(Information shown Opens)

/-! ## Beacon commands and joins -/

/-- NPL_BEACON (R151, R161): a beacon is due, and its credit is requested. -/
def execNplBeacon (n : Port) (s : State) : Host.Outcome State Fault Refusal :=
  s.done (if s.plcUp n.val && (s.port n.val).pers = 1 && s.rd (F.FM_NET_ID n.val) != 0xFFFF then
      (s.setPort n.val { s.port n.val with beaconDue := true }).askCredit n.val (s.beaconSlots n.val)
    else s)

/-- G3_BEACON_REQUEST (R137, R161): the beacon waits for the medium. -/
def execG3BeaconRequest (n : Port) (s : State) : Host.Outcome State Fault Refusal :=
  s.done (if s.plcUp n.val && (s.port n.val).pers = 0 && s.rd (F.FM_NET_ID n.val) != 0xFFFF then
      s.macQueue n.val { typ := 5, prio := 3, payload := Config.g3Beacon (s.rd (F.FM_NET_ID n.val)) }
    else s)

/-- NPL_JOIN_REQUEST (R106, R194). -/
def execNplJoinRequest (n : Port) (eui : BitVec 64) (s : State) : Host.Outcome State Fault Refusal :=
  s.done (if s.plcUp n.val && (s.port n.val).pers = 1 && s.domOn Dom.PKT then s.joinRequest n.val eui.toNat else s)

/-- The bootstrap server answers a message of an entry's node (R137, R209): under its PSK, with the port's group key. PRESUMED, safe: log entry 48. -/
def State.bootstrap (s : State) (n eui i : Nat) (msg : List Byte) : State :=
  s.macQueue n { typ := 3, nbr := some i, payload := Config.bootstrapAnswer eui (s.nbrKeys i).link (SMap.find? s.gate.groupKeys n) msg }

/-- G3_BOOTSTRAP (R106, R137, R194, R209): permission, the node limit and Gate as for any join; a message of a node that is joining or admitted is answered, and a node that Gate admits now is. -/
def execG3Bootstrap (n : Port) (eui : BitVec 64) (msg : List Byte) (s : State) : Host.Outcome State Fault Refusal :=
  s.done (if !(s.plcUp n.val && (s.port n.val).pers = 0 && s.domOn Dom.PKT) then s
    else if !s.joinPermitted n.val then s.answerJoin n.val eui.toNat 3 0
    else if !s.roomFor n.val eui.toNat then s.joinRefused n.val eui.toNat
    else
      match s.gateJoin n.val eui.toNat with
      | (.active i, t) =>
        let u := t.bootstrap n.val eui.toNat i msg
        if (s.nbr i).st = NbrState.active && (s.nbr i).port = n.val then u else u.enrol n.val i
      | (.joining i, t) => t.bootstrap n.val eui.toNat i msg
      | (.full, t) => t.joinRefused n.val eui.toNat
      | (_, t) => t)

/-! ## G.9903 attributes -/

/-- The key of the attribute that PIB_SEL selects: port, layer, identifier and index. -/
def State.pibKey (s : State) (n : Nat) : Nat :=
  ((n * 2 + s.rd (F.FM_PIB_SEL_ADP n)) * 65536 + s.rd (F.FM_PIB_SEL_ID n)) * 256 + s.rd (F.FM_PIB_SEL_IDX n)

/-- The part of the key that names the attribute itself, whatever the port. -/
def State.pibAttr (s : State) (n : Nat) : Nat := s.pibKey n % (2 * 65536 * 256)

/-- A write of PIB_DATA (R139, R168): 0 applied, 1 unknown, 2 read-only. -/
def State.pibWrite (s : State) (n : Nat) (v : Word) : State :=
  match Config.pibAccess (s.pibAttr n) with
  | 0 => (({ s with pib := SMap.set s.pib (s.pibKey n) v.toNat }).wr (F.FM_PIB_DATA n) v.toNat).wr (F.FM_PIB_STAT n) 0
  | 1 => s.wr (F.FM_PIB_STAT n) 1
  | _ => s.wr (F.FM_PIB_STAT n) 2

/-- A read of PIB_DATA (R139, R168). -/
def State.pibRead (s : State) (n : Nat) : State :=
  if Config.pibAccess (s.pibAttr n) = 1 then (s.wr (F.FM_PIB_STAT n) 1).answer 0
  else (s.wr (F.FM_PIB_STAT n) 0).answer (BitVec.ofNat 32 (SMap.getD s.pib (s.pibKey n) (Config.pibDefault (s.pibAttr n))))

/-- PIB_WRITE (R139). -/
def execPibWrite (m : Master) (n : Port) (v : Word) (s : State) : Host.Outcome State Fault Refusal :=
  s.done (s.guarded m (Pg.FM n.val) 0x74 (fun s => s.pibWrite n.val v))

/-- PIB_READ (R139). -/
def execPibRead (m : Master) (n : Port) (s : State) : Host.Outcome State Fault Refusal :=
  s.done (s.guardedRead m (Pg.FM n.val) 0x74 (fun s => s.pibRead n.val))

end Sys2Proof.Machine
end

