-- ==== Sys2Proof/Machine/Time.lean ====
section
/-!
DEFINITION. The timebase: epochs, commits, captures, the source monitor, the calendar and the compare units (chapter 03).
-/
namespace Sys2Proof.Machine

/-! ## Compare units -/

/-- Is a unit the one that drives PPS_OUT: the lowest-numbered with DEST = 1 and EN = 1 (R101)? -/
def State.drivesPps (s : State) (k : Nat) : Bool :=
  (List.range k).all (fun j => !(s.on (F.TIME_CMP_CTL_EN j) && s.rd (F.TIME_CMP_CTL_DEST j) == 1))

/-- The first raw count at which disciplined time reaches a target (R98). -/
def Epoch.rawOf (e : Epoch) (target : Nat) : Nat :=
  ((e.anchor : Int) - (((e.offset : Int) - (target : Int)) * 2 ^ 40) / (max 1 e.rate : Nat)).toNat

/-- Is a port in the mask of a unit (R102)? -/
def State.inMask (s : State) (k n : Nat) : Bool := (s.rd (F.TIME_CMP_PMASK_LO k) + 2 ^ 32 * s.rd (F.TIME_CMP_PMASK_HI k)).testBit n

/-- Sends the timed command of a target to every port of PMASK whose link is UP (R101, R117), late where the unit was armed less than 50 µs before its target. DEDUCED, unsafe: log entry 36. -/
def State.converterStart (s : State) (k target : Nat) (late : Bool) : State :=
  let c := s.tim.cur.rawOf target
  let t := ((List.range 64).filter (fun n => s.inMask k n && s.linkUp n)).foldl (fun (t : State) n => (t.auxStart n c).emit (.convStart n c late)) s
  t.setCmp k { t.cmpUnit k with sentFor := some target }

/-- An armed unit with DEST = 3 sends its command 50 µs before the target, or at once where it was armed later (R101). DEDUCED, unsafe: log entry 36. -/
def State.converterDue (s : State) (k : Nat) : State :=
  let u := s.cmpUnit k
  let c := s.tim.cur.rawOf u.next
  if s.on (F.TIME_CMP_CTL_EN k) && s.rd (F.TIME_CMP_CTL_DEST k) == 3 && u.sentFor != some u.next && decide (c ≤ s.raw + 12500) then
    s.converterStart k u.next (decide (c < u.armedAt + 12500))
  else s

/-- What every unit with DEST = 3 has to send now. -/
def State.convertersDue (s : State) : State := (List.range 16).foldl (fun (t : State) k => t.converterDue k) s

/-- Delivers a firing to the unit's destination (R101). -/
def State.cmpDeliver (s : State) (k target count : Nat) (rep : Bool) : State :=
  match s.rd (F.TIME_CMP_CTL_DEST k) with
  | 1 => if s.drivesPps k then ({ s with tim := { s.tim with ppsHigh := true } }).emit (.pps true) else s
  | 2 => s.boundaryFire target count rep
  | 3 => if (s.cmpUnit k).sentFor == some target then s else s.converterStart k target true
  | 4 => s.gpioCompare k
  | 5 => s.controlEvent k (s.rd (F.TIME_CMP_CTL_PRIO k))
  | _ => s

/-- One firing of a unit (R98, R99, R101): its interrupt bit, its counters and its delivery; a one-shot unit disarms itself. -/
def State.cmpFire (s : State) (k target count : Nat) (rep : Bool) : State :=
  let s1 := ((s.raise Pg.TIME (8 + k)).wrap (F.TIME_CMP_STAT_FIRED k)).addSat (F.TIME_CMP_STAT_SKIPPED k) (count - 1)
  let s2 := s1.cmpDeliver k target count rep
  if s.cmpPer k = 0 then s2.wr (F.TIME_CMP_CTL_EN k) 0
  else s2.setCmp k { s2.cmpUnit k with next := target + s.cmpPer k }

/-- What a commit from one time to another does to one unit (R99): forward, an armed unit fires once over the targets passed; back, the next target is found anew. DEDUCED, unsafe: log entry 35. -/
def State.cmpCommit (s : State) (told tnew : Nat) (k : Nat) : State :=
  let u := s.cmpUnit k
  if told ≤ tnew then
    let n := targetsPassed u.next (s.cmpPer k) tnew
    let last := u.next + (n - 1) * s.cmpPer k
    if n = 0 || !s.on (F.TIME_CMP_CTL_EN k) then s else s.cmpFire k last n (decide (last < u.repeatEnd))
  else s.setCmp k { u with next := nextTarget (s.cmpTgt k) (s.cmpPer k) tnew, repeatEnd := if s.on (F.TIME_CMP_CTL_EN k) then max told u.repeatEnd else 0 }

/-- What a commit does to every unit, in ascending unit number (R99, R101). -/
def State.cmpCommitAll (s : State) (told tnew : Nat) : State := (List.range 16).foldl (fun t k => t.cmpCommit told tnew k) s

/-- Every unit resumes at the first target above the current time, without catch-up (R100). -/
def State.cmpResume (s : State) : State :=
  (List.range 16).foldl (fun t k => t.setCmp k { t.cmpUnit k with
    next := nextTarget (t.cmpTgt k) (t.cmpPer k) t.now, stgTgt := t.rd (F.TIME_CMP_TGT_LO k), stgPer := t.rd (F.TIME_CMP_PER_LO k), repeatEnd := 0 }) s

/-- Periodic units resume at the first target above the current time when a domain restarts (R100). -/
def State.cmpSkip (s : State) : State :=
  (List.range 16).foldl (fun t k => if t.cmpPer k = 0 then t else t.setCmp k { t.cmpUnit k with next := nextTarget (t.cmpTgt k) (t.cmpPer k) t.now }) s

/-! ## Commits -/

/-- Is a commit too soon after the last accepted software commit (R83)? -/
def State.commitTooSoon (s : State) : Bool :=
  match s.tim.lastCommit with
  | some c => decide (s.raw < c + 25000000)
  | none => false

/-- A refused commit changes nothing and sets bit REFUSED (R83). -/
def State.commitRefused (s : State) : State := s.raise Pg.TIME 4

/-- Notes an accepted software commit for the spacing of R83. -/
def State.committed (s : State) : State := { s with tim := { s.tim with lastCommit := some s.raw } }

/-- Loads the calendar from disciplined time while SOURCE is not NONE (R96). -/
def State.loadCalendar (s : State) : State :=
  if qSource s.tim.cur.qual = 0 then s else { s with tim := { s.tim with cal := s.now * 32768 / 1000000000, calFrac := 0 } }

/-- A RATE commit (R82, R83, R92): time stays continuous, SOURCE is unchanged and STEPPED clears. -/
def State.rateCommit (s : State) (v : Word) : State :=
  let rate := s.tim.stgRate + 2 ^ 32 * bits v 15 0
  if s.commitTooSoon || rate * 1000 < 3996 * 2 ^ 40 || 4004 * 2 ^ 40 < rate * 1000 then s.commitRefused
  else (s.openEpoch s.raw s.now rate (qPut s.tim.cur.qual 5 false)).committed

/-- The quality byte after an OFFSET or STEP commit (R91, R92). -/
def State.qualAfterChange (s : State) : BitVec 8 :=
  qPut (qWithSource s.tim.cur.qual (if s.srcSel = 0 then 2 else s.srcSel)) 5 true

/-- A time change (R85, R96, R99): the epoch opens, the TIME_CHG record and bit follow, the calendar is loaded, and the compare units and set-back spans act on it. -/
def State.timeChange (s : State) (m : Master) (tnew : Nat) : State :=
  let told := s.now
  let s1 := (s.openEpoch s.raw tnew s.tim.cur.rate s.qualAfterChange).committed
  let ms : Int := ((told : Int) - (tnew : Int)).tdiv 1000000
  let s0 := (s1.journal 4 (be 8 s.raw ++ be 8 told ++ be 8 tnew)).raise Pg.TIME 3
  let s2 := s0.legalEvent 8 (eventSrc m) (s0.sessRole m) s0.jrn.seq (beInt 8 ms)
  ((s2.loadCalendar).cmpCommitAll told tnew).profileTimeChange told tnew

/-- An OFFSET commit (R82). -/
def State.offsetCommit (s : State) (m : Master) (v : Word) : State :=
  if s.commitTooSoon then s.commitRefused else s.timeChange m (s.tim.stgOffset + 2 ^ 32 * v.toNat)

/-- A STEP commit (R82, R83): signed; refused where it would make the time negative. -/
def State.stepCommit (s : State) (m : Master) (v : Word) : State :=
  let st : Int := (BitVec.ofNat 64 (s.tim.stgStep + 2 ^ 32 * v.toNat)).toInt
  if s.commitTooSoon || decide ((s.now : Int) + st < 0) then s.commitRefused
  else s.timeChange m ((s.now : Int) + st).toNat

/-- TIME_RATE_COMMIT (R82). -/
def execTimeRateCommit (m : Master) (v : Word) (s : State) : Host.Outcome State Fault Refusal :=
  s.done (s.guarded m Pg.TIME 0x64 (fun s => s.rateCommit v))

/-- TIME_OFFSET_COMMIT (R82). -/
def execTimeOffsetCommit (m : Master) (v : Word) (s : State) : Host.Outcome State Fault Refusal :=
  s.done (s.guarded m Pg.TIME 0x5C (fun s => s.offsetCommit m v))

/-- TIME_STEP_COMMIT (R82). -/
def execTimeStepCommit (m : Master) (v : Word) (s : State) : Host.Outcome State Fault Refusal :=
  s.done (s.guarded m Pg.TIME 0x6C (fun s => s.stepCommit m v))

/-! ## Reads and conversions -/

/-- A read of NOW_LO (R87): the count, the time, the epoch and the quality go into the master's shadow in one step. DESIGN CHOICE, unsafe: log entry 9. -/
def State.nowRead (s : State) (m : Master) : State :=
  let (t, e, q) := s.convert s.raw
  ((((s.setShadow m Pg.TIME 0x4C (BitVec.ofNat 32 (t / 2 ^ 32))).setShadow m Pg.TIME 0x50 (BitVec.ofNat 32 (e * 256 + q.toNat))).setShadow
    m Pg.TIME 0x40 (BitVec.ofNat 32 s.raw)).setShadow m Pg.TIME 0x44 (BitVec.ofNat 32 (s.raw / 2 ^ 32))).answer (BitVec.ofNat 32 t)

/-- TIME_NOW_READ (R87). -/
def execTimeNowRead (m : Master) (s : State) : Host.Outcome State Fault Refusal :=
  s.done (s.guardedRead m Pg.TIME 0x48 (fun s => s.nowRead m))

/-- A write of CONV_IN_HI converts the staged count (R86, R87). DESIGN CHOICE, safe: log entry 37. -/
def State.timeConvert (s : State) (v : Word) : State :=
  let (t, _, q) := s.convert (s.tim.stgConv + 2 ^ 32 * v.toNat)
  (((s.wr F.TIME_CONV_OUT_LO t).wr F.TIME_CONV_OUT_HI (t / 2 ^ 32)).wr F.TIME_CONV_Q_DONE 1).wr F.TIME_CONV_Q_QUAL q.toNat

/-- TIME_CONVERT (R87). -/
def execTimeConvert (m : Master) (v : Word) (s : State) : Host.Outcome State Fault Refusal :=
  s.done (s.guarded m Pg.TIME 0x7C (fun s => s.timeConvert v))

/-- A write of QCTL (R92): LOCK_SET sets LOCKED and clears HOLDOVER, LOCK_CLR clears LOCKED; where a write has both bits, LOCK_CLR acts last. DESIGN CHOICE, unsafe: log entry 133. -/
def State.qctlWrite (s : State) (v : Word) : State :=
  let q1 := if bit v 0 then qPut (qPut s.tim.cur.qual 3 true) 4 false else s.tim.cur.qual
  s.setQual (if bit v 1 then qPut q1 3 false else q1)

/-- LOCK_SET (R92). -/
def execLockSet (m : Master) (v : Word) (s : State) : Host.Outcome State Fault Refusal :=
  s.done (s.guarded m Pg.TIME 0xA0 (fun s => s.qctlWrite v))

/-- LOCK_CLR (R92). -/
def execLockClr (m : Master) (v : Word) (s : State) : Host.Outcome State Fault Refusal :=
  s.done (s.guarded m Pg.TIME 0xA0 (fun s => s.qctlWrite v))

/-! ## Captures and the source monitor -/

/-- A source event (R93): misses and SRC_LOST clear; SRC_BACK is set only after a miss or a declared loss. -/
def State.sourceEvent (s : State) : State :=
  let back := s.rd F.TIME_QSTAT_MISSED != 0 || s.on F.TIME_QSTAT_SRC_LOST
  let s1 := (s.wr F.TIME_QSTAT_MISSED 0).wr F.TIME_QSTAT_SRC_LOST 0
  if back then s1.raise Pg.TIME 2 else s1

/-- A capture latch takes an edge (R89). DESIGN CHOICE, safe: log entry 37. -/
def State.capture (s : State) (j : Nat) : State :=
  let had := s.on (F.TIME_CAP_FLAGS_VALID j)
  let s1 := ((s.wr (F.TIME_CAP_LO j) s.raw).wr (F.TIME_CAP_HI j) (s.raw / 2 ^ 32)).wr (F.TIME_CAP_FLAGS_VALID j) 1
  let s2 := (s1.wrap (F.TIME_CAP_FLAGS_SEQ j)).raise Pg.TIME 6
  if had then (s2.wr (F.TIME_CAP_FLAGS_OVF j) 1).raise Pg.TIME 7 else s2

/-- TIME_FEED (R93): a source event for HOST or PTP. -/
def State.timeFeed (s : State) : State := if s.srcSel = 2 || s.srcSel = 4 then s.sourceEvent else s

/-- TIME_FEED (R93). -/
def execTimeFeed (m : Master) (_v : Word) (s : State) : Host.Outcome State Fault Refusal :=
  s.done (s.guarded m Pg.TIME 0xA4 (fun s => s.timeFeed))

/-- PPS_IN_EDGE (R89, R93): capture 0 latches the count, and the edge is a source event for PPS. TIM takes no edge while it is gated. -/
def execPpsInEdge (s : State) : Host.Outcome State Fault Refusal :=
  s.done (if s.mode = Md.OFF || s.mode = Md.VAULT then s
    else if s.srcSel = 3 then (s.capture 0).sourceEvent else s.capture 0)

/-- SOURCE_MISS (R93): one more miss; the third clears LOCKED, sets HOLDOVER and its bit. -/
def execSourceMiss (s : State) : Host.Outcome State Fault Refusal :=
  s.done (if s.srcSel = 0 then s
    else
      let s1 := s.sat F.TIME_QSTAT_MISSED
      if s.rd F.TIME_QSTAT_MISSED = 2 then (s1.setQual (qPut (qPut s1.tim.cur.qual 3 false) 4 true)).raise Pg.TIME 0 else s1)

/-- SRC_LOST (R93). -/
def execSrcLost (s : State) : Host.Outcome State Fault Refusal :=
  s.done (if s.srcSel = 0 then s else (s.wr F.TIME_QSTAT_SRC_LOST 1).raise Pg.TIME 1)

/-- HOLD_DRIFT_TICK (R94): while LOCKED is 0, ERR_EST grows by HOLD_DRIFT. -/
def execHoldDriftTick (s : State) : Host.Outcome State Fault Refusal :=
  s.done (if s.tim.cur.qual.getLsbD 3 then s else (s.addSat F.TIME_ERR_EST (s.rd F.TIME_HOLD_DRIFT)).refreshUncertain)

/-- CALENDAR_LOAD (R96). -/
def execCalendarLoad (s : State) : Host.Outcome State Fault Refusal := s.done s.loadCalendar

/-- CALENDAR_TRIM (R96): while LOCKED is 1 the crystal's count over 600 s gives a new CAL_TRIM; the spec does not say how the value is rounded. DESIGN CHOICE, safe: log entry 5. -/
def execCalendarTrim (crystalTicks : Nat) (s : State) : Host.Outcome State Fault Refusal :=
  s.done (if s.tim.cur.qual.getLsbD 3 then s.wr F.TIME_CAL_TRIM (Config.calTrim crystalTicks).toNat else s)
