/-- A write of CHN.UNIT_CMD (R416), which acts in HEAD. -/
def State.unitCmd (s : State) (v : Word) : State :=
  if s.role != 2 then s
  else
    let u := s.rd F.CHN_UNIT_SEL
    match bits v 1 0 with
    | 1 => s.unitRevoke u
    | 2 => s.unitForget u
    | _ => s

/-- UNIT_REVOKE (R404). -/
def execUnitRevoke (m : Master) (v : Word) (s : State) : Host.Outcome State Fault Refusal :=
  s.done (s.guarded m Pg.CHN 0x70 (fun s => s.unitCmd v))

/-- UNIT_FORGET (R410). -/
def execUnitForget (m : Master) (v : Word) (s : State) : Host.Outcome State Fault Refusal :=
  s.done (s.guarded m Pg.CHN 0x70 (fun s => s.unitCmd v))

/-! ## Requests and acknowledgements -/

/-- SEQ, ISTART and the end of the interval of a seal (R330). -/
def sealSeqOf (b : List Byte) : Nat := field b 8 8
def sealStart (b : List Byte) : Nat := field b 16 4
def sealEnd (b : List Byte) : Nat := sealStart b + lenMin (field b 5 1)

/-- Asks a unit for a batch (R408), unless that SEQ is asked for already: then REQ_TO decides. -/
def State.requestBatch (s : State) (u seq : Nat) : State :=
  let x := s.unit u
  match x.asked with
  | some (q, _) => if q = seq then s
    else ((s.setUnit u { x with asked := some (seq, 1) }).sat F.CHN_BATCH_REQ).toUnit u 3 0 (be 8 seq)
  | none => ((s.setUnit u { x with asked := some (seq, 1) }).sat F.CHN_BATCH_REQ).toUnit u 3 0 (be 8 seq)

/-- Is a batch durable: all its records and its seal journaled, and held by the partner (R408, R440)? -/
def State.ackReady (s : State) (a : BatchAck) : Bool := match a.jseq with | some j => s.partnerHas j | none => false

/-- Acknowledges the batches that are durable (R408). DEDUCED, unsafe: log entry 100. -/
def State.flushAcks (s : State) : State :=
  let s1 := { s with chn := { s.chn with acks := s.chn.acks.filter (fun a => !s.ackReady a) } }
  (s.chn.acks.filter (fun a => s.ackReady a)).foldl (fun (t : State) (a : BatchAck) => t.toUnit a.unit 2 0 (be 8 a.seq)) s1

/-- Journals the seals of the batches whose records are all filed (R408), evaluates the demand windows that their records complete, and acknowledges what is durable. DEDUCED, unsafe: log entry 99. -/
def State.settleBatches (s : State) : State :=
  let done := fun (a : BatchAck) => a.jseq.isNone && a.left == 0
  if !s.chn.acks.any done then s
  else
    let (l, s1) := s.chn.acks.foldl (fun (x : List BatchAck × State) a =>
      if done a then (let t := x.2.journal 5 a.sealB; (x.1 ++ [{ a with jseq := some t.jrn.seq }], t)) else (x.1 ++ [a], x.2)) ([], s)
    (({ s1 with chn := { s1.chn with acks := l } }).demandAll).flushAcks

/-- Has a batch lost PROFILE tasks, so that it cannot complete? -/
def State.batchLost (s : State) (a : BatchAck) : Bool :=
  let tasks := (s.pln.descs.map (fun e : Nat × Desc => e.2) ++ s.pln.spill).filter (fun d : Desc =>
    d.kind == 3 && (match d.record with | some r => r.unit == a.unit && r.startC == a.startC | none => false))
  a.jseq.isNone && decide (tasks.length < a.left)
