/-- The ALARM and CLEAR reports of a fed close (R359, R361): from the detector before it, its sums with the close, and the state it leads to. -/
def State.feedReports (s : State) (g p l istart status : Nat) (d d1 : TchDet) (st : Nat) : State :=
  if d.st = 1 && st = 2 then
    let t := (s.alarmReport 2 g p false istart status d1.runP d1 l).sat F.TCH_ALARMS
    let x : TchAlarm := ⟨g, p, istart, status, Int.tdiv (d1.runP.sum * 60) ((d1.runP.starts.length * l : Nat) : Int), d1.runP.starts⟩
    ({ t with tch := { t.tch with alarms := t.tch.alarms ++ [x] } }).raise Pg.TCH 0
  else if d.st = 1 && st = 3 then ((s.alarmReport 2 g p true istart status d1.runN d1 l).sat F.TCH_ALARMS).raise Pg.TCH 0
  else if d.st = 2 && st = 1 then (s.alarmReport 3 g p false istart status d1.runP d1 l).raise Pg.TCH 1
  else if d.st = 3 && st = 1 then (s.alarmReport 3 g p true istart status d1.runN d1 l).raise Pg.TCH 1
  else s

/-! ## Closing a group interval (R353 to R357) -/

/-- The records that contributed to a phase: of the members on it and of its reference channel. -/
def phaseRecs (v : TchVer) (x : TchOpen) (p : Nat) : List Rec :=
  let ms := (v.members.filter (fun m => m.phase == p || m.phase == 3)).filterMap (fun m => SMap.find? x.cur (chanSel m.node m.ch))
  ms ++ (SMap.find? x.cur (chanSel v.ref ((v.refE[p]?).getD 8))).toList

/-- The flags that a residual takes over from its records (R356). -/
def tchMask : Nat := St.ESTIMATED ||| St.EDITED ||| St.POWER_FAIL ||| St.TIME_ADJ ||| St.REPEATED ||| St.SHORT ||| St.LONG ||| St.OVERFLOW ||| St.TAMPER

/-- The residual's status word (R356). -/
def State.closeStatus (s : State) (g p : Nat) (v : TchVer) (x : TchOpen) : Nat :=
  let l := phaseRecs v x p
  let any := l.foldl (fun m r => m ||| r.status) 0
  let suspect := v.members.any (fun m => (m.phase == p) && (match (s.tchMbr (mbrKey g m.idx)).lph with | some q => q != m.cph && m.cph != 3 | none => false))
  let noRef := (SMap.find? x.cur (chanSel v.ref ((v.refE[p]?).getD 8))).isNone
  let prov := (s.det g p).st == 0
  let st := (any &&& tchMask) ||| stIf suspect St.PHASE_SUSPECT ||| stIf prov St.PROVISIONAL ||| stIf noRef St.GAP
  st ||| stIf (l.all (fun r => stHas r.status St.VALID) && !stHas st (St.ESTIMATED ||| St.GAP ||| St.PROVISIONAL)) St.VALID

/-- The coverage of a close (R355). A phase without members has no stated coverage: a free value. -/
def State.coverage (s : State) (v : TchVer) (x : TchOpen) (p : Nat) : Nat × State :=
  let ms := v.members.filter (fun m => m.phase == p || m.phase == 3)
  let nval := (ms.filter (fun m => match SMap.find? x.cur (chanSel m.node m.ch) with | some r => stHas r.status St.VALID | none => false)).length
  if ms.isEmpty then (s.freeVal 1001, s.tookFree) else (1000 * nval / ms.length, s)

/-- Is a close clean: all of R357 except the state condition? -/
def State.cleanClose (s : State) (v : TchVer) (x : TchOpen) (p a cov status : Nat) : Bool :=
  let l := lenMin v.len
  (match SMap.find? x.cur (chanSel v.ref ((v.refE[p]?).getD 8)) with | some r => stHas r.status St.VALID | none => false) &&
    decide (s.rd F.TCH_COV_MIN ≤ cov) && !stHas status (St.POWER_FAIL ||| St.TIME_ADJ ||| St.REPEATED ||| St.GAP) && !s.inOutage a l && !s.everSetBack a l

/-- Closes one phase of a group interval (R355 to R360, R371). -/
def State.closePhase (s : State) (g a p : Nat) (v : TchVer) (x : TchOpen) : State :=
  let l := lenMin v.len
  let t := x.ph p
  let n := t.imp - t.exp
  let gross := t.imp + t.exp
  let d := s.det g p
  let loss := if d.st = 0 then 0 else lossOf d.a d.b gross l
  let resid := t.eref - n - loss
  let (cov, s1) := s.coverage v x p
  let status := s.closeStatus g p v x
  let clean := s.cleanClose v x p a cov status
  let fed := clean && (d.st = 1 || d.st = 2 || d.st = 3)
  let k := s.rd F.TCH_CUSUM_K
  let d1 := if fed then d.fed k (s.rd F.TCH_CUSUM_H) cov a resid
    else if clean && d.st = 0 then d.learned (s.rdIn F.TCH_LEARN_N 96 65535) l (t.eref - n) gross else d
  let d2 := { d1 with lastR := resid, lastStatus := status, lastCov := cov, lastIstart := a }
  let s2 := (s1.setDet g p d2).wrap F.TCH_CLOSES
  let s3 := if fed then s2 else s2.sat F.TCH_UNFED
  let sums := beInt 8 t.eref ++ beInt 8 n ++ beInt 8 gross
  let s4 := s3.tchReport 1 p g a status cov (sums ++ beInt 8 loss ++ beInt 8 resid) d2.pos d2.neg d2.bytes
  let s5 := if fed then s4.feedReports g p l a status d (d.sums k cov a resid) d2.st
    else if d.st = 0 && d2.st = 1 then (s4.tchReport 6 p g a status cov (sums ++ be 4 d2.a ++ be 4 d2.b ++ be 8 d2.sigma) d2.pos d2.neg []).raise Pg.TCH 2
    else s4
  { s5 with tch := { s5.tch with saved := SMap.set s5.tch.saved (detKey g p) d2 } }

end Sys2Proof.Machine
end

(Information shown Closes)

* [Exercise prompt]
Repeat exactly the lines above from the one with "UNIT_REVOKE (R404). -/" up to and including the one with "def State.flushAcks (s". No other line belongs in the reply.

* [Answer area]
/-- UNIT_REVOKE (R404). -/
def execUnitRevoke (m : Master) (v : Word) (s : State) : Host.Outcome State Fault Refusal :=
  s.done (s.guarded m Pg.CHN 0x70 (fun s => s.unitCmd v))

/-- UNIT_FORGET (R410). -/
def execUnitForget (m : Master) (v : Word) (s : State) : Host.Outcome State Fault Refusal :=
  s.done (s.guarded m Pg.CHN 0x70 (fun s => s.unitCmd v))

/-! ## Requests and acknowledgements -/

/-- SEQ, ISTART and the end of the interval of a seal (R330). -/
def sealSeqOf (b : List Byte) : Nat := field b 8 8
def sealStart (b : List Byte) : Nat := field b 16 4
def sealEnd (b : List Byte) : Nat := sealStart b + lenMin (field b 5 1)

/-- Asks a unit for a batch (R408), unless that SEQ is asked for already: then REQ_TO decides. -/
def State.requestBatch (s : State) (u seq : Nat) : State :=
  let x := s.unit u
  match x.asked with
  | some (q, _) => if q = seq then s
    else ((s.setUnit u { x with asked := some (seq, 1) }).sat F.CHN_BATCH_REQ).toUnit u 3 0 (be 8 seq)
  | none => ((s.setUnit u { x with asked := some (seq, 1) }).sat F.CHN_BATCH_REQ).toUnit u 3 0 (be 8 seq)

/-- Is a batch durable: all its records and its seal journaled, and held by the partner (R408, R440)? -/
def State.ackReady (s : State) (a : BatchAck) : Bool := match a.jseq with | some j => s.partnerHas j | none => false

/-- Acknowledges the batches that are durable (R408). DEDUCED, unsafe: log entry 100. -/
def State.flushAcks (s : State) : State :=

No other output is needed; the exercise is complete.